In the nineteenth and twentieth century, New Orleans was the hub of breweries in Louisiana. The first manufacturing establishment in the city of New Orleans was a brewery built by Pierre Dreux called La Brassiere in January 1723. In 1852, Louis and Samuel Fasnacht purchased property on Poeyfarre Street and started Fasnacht Brewery, which they sold to Erath and Company Brewery in 1869. The New Orleans Brewing Assoc. (1890) was founded out of a six brewery merger at the site of Louisiana Brewing Co. (1885). The brewery was located at Jackson Avenue and Tchoupitoulas Street and brands included 4-X Beer, Double Eagle Ale and Eagle Beer.

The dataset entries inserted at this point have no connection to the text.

/-- The 172 instructions of BPF v1.0. -/
inductive Instr where
  /-- R206: `rD += imm` -/
  | add64Imm (dst : Reg) (imm : Word32)
  /-- R207: `rD += rS` -/
  | add64Reg (dst src : Reg)
  /-- R208: `rD -= imm` -/
  | sub64Imm (dst : Reg) (imm : Word32)
  /-- R209: `rD -= rS` -/
  | sub64Reg (dst src : Reg)
  /-- R210: `rD *= imm` -/
  | mul64Imm (dst : Reg) (imm : Word32)
  /-- R211: `rD *= rS` -/
  | mul64Reg (dst src : Reg)
  /-- R212: `rD /= imm` -/
  | div64Imm (dst : Reg) (imm : Word32)
  /-- R213: `rD /= rS` -/
  | div64Reg (dst src : Reg)
  /-- R214: `rD s/= imm` -/
  | sdiv64Imm (dst : Reg) (imm : Word32)
  /-- R215: `rD s/= rS` -/
  | sdiv64Reg (dst src : Reg)
  /-- R216: `rD |= imm` -/
  | or64Imm (dst : Reg) (imm : Word32)
  /-- R217: `rD |= rS` -/
  | or64Reg (dst src : Reg)
  /-- R218: `rD &= imm` -/
  | and64Imm (dst : Reg) (imm : Word32)
  /-- R219: `rD &= rS` -/
  | and64Reg (dst src : Reg)
  /-- R220: `rD <<= imm` -/
  | lsh64Imm (dst : Reg) (imm : Word32)
  /-- R221: `rD <<= rS` -/
  | lsh64Reg (dst src : Reg)
  /-- R222: `rD >>= imm` -/
  | rsh64Imm (dst : Reg) (imm : Word32)
  /-- R223: `rD >>= rS` -/
  | rsh64Reg (dst src : Reg)
  /-- R224: `rD = -rD` -/
  | neg64 (dst : Reg)
  /-- R225: `rD %= imm` -/
  | mod64Imm (dst : Reg) (imm : Word32)
  /-- R226: `rD %= rS` -/
  | mod64Reg (dst src : Reg)
  /-- R227: `rD s%= imm` -/
  | smod64Imm (dst : Reg) (imm : Word32)
  /-- R228: `rD s%= rS` -/
  | smod64Reg (dst src : Reg)
  /-- R229: `rD ^= imm` -/
  | xor64Imm (dst : Reg) (imm : Word32)
  /-- R230: `rD ^= rS` -/
  | xor64Reg (dst src : Reg)
  /-- R231: `rD = imm` -/
  | mov64Imm (dst : Reg) (imm : Word32)
  /-- R232: `rD = rS` -/
  | mov64Reg (dst src : Reg)
  /-- R233: `rD = (s8)rS` -/
  | movsx64From8 (dst src : Reg)
  /-- R234: `rD = (s16)rS` -/
  | movsx64From16 (dst src : Reg)
  /-- R235: `rD = (s32)rS` -/
  | movsx64From32 (dst src : Reg)
  /-- R236: `rD s>>= imm` -/
  | arsh64Imm (dst : Reg) (imm : Word32)
  /-- R237: `rD s>>= rS` -/
  | arsh64Reg (dst src : Reg)
  /-- R256: `wD += imm` -/
  | add32Imm (dst : Reg) (imm : Word32)
  /-- R257: `wD += wS` -/
  | add32Reg (dst src : Reg)
  /-- R258: `wD -= imm` -/
  | sub32Imm (dst : Reg) (imm : Word32)
  /-- R259: `wD -= wS` -/
  | sub32Reg (dst src : Reg)
  /-- R260: `wD *= imm` -/
  | mul32Imm (dst : Reg) (imm : Word32)
  /-- R261: `wD *= wS` -/
  | mul32Reg (dst src : Reg)
  /-- R262: `wD /= imm` -/
  | div32Imm (dst : Reg) (imm : Word32)
  /-- R263: `wD /= wS` -/
  | div32Reg (dst src : Reg)
  /-- R264: `wD s/= imm` -/
  | sdiv32Imm (dst : Reg) (imm : Word32)
  /-- R265: `wD s/= wS` -/
  | sdiv32Reg (dst src : Reg)
  /-- R266: `wD |= imm` -/
  | or32Imm (dst : Reg) (imm : Word32)
  /-- R267: `wD |= wS` -/
  | or32Reg (dst src : Reg)
  /-- R268: `wD &= imm` -/
  | and32Imm (dst : Reg) (imm : Word32)
  /-- R269: `wD &= wS` -/
  | and32Reg (dst src : Reg)
  /-- R270: `wD <<= imm` -/
  | lsh32Imm (dst : Reg) (imm : Word32)
  /-- R271: `wD <<= wS` -/
  | lsh32Reg (dst src : Reg)
  /-- R272: `wD >>= imm` -/
  | rsh32Imm (dst : Reg) (imm : Word32)
  /-- R273: `wD >>= wS` -/
  | rsh32Reg (dst src : Reg)
  /-- R274: `wD = -wD` -/
  | neg32 (dst : Reg)
  /-- R275: `wD %= imm` -/
  | mod32Imm (dst : Reg) (imm : Word32)
  /-- R276: `wD %= wS` -/
  | mod32Reg (dst src : Reg)
  /-- R277: `wD s%= imm` -/
  | smod32Imm (dst : Reg) (imm : Word32)
  /-- R278: `wD s%= wS` -/
  | smod32Reg (dst src : Reg)
  /-- R279: `wD ^= imm` -/
  | xor32Imm (dst : Reg) (imm : Word32)
  /-- R280: `wD ^= wS` -/
  | xor32Reg (dst src : Reg)
  /-- R281: `wD = imm` -/
  | mov32Imm (dst : Reg) (imm : Word32)
  /-- R282: `wD = wS` -/
  | mov32Reg (dst src : Reg)
  /-- R283: `wD = (s8)wS` -/
  | movsx32From8 (dst src : Reg)
  /-- R284: `wD = (s16)wS` -/
  | movsx32From16 (dst src : Reg)
  /-- R285: `wD s>>= imm` -/
  | arsh32Imm (dst : Reg) (imm : Word32)
  /-- R286: `wD s>>= wS` -/
  | arsh32Reg (dst src : Reg)
  /-- R303: `rD = le16 rD` -/
  | le16 (dst : Reg)
  /-- R304: `rD = le32 rD` -/
  | le32 (dst : Reg)
  /-- R305: `rD = le64 rD` -/
  | le64 (dst : Reg)
  /-- R306: `rD = be16 rD` -/
  | be16 (dst : Reg)
  /-- R307: `rD = be32 rD` -/
  | be32 (dst : Reg)
  /-- R308: `rD = be64 rD` -/
  | be64 (dst : Reg)
  /-- R309: `rD = bswap16 rD` -/
  | bswap16 (dst : Reg)
  /-- R310: `rD = bswap32 rD` -/
  | bswap32 (dst : Reg)
  /-- R311: `rD = bswap64 rD` -/
  | bswap64 (dst : Reg)
  /-- R325: `goto +off` -/
  | ja (offset : BitVec 16)
  /-- R326: `if rD == imm goto +off` -/
  | jeq64Imm (dst : Reg) (imm : Word32) (offset : BitVec 16)
  /-- R327: `if rD == rS goto +off` -/
  | jeq64Reg (dst src : Reg) (offset : BitVec 16)
  /-- R328: `if rD > imm goto +off` -/
  | jgt64Imm (dst : Reg) (imm : Word32) (offset : BitVec 16)
  /-- R329: `if rD > rS goto +off` -/
  | jgt64Reg (dst src : Reg) (offset : BitVec 16)
  /-- R330: `if rD >= imm goto +off` -/
  | jge64Imm (dst : Reg) (imm : Word32) (offset : BitVec 16)
  /-- R331: `if rD >= rS goto +off` -/
  | jge64Reg (dst src : Reg) (offset : BitVec 16)
  /-- R332: `if rD & imm goto +off` -/
  | jset64Imm (dst : Reg) (imm : Word32) (offset : BitVec 16)
  /-- R333: `if rD & rS goto +off` -/
  | jset64Reg (dst src : Reg) (offset : BitVec 16)
  /-- R334: `if rD != imm goto +off` -/
  | jne64Imm (dst : Reg) (imm : Word32) (offset : BitVec 16)
  /-- R335: `if rD != rS goto +off` -/
  | jne64Reg (dst src : Reg) (offset : BitVec 16)
  /-- R336: `if rD s> imm goto +off` -/
  | jsgt64Imm (dst : Reg) (imm : Word32) (offset : BitVec 16)
  /-- R337: `if rD s> rS goto +off` -/
  | jsgt64Reg (dst src : Reg) (offset : BitVec 16)
  /-- R338: `if rD s>= imm goto +off` -/
  | jsge64Imm (dst : Reg) (imm : Word32) (offset : BitVec 16)
  /-- R339: `if rD s>= rS goto +off` -/
  | jsge64Reg (dst src : Reg) (offset : BitVec 16)
  /-- R340: `if rD < imm goto +off` -/
  | jlt64Imm (dst : Reg) (imm : Word32) (offset : BitVec 16)
  /-- R341: `if rD < rS goto +off` -/
  | jlt64Reg (dst src : Reg) (offset : BitVec 16)
  /-- R342: `if rD <= imm goto +off` -/
  | jle64Imm (dst : Reg) (imm : Word32) (offset : BitVec 16)
  /-- R343: `if rD <= rS goto +off` -/
  | jle64Reg (dst src : Reg) (offset : BitVec 16)
  /-- R344: `if rD s< imm goto +off` -/
  | jslt64Imm (dst : Reg) (imm : Word32) (offset : BitVec 16)
  /-- R345: `if rD s< rS goto +off` -/
  | jslt64Reg (dst src : Reg) (offset : BitVec 16)
  /-- R346: `if rD s<= imm goto +off` -/
  | jsle64Imm (dst : Reg) (imm : Word32) (offset : BitVec 16)
  /-- R347: `if rD s<= rS goto +off` -/
  | jsle64Reg (dst src : Reg) (offset : BitVec 16)
  /-- R364: `gotol +imm` -/
  | ja32 (imm : Word32)
  /-- R365: `if wD == imm goto +off` -/
  | jeq32Imm (dst : Reg) (imm : Word32) (offset : BitVec 16)
  /-- R366: `if wD == wS goto +off` -/
  | jeq32Reg (dst src : Reg) (offset : BitVec 16)
  /-- R367: `if wD > imm goto +off` -/
  | jgt32Imm (dst : Reg) (imm : Word32) (offset : BitVec 16)
  /-- R368: `if wD > wS goto +off` -/
  | jgt32Reg (dst src : Reg) (offset : BitVec 16)
  /-- R369: `if wD >= imm goto +off` -/
  | jge32Imm (dst : Reg) (imm : Word32) (offset : BitVec 16)
  /-- R370: `if wD >= wS goto +off` -/
  | jge32Reg (dst src : Reg) (offset : BitVec 16)
  /-- R371: `if wD & imm goto +off` -/
  | jset32Imm (dst : Reg) (imm : Word32) (offset : BitVec 16)
  /-- R372: `if wD & wS goto +off` -/
  | jset32Reg (dst src : Reg) (offset : BitVec 16)
  /-- R373: `if wD != imm goto +off` -/
  | jne32Imm (dst : Reg) (imm : Word32) (offset : BitVec 16)
  /-- R374: `if wD != wS goto +off` -/
  | jne32Reg (dst src : Reg) (offset : BitVec 16)
  /-- R375: `if wD s> imm goto +off` -/
  | jsgt32Imm (dst : Reg) (imm : Word32) (offset : BitVec 16)
  /-- R376: `if wD s> wS goto +off` -/
  | jsgt32Reg (dst src : Reg) (offset : BitVec 16)
  /-- R377: `if wD s>= imm goto +off` -/
  | jsge32Imm (dst : Reg) (imm : Word32) (offset : BitVec 16)
  /-- R378: `if wD s>= wS goto +off` -/
  | jsge32Reg (dst src : Reg) (offset : BitVec 16)
  /-- R379: `if wD < imm goto +off` -/
  | jlt32Imm (dst : Reg) (imm : Word32) (offset : BitVec 16)
  /-- R380: `if wD < wS goto +off` -/
  | jlt32Reg (dst src : Reg) (offset : BitVec 16)
  /-- R381: `if wD <= imm goto +off` -/
  | jle32Imm (dst : Reg) (imm : Word32) (offset : BitVec 16)
  /-- R382: `if wD <= wS goto +off` -/
  | jle32Reg (dst src : Reg) (offset : BitVec 16)
  /-- R383: `if wD s< imm goto +off` -/
  | jslt32Imm (dst : Reg) (imm : Word32) (offset : BitVec 16)
  /-- R384: `if wD s< wS goto +off` -/
  | jslt32Reg (dst src : Reg) (offset : BitVec 16)
  /-- R385: `if wD s<= imm goto +off` -/
  | jsle32Imm (dst : Reg) (imm : Word32) (offset : BitVec 16)
  /-- R386: `if wD s<= wS goto +off` -/
  | jsle32Reg (dst src : Reg) (offset : BitVec 16)
  /-- R406: `call imm` -/
  | callHelper (imm : Word32)
  /-- R407: `call local +imm` -/
  | callLocal (imm : Word32)
  /-- R408: `call btf imm` -/
  | callBtf (imm : Word32)
  /-- R409: `exit` -/
  | exit
  /-- R435: `rD = *(u32 *)(rS + off)` -/
  | ldxW (dst src : Reg) (offset : BitVec 16)
  /-- R436: `rD = *(u16 *)(rS + off)` -/
  | ldxH (dst src : Reg) (offset : BitVec 16)
  /-- R437: `rD = *(u8 *)(rS + off)` -/
  | ldxB (dst src : Reg) (offset : BitVec 16)
  /-- R438: `rD = *(u64 *)(rS + off)` -/
  | ldxDw (dst src : Reg) (offset : BitVec 16)
  /-- R439: `*(u32 *)(rD + off) = imm` -/
  | stW (dst : Reg) (offset : BitVec 16) (imm : Word32)
  /-- R440: `*(u16 *)(rD + off) = imm` -/
  | stH (dst : Reg) (offset : BitVec 16) (imm : Word32)
  /-- R441: `*(u8 *)(rD + off) = imm` -/
  | stB (dst : Reg) (offset : BitVec 16) (imm : Word32)
  /-- R442: `*(u64 *)(rD + off) = imm` -/
  | stDw (dst : Reg) (offset : BitVec 16) (imm : Word32)
  /-- R443: `*(u32 *)(rD + off) = rS` -/
  | stxW (dst src : Reg) (offset : BitVec 16)
  /-- R444: `*(u16 *)(rD + off) = rS` -/
  | stxH (dst src : Reg) (offset : BitVec 16)
  /-- R445: `*(u8 *)(rD + off) = rS` -/
  | stxB (dst src : Reg) (offset : BitVec 16)
  /-- R446: `*(u64 *)(rD + off) = rS` -/
  | stxDw (dst src : Reg) (offset : BitVec 16)
  /-- R447: `rD = *(s32 *)(rS + off)` -/
  | ldxsxW (dst src : Reg) (offset : BitVec 16)
  /-- R448: `rD = *(s16 *)(rS + off)` -/
  | ldxsxH (dst src : Reg) (offset : BitVec 16)
  /-- R449: `rD = *(s8 *)(rS + off)` -/
  | ldxsxB (dst src : Reg) (offset : BitVec 16)
  /-- R477: `lock *(u32 *)(rD + off) += wS` -/
  | atomicAdd32 (dst src : Reg) (offset : BitVec 16)
  /-- R478: `wS = atomic_fetch_add((u32 *)(rD + off), wS)` -/
  | atomicFetchAdd32 (dst src : Reg) (offset : BitVec 16)
  /-- R479: `lock *(u32 *)(rD + off) |= wS` -/
  | atomicOr32 (dst src : Reg) (offset : BitVec 16)
  /-- R480: `wS = atomic_fetch_or((u32 *)(rD + off), wS)` -/
  | atomicFetchOr32 (dst src : Reg) (offset : BitVec 16)
  /-- R481: `lock *(u32 *)(rD + off) &= wS` -/
  | atomicAnd32 (dst src : Reg) (offset : BitVec 16)
  /-- R482: `wS = atomic_fetch_and((u32 *)(rD + off), wS)` -/
  | atomicFetchAnd32 (dst src : Reg) (offset : BitVec 16)
  /-- R483: `lock *(u32 *)(rD + off) ^= wS` -/
  | atomicXor32 (dst src : Reg) (offset : BitVec 16)
  /-- R484: `wS = atomic_fetch_xor((u32 *)(rD + off), wS)` -/
  | atomicFetchXor32 (dst src : Reg) (offset : BitVec 16)
  /-- R485: `wS = xchg32_32(rD + off, wS)` -/
  | atomicXchg32 (dst src : Reg) (offset : BitVec 16)
  /-- R486: `w0 = cmpxchg32_32(rD + off, w0, wS)` -/
  | atomicCmpxchg32 (dst src : Reg) (offset : BitVec 16)
  /-- R487: `lock *(u64 *)(rD + off) += rS` -/
  | atomicAdd64 (dst src : Reg) (offset : BitVec 16)
  /-- R488: `rS = atomic_fetch_add((u64 *)(rD + off), rS)` -/
  | atomicFetchAdd64 (dst src : Reg) (offset : BitVec 16)
  /-- R489: `lock *(u64 *)(rD + off) |= rS` -/
  | atomicOr64 (dst src : Reg) (offset : BitVec 16)
  /-- R490: `rS = atomic_fetch_or((u64 *)(rD + off), rS)` -/
  | atomicFetchOr64 (dst src : Reg) (offset : BitVec 16)
  /-- R491: `lock *(u64 *)(rD + off) &= rS` -/
  | atomicAnd64 (dst src : Reg) (offset : BitVec 16)
  /-- R492: `rS = atomic_fetch_and((u64 *)(rD + off), rS)` -/
  | atomicFetchAnd64 (dst src : Reg) (offset : BitVec 16)
  /-- R493: `lock *(u64 *)(rD + off) ^= rS` -/
  | atomicXor64 (dst src : Reg) (offset : BitVec 16)
  /-- R494: `rS = atomic_fetch_xor((u64 *)(rD + off), rS)` -/
  | atomicFetchXor64 (dst src : Reg) (offset : BitVec 16)
  /-- R495: `rS = xchg_64(rD + off, rS)` -/
  | atomicXchg64 (dst src : Reg) (offset : BitVec 16)
  /-- R496: `r0 = cmpxchg_64(rD + off, r0, rS)` -/
  | atomicCmpxchg64 (dst src : Reg) (offset : BitVec 16)
  /-- R514: `rD = imm64 ll` -/
  | ldImm64 (dst : Reg) (imm nextImm : Word32)
  /-- R515: `rD = map_by_fd(imm) ll` -/
  | ldMapFd (dst : Reg) (imm : Word32)
  /-- R516: `rD = map_val(map_by_fd(imm)) + next_imm ll` -/
  | ldMapFdVal (dst : Reg) (imm nextImm : Word32)
  /-- R517: `rD = var_addr(imm) ll` -/
  | ldVarAddr (dst : Reg) (imm : Word32)
  /-- R518: `rD = code_addr(imm) ll` -/
  | ldCodeAddr (dst : Reg) (imm : Word32)
  /-- R519: `rD = map_by_idx(imm) ll` -/
  | ldMapIdx (dst : Reg) (imm : Word32)
  /-- R520: `rD = map_val(map_by_idx(imm)) + next_imm ll` -/
  | ldMapIdxVal (dst : Reg) (imm nextImm : Word32)
  /-- R530: legacy packet access, opcode 0x20; the fields are kept as they stand -/
  | ldAbsW (dst src : BitVec 4) (offset : BitVec 16) (imm : Word32)
  /-- R530: legacy packet access, opcode 0x28; the fields are kept as they stand -/
  | ldAbsH (dst src : BitVec 4) (offset : BitVec 16) (imm : Word32)
  /-- R530: legacy packet access, opcode 0x30; the fields are kept as they stand -/
  | ldAbsB (dst src : BitVec 4) (offset : BitVec 16) (imm : Word32)
  /-- R530: legacy packet access, opcode 0x38; the fields are kept as they stand -/
  | ldAbsDw (dst src : BitVec 4) (offset : BitVec 16) (imm : Word32)
  /-- R530: legacy packet access, opcode 0x40; the fields are kept as they stand -/
  | ldIndW (dst src : BitVec 4) (offset : BitVec 16) (imm : Word32)
  /-- R530: legacy packet access, opcode 0x48; the fields are kept as they stand -/
  | ldIndH (dst src : BitVec 4) (offset : BitVec 16) (imm : Word32)
  /-- R530: legacy packet access, opcode 0x50; the fields are kept as they stand -/
  | ldIndB (dst src : BitVec 4) (offset : BitVec 16) (imm : Word32)
  /-- R530: legacy packet access, opcode 0x58; the fields are kept as they stand -/
  | ldIndDw (dst src : BitVec 4) (offset : BitVec 16) (imm : Word32)
deriving DecidableEq, Repr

Jackson Brewing Co. opened in 1890 on Decatur Street, Regal beer made at the American Brewing Co. (1891) on Bienville Street, Columbia Brewing Co. (1899) on Elysian Fields Avenue, Dixie Brewing Co. (1907) on Tulane Avenue, National Brewing Co. (1911) on Gravier Street, Union Brewing Corp. (1911) on N. Robertson Street and Falstaff Brewing Corp. (1936) on Gravier Street.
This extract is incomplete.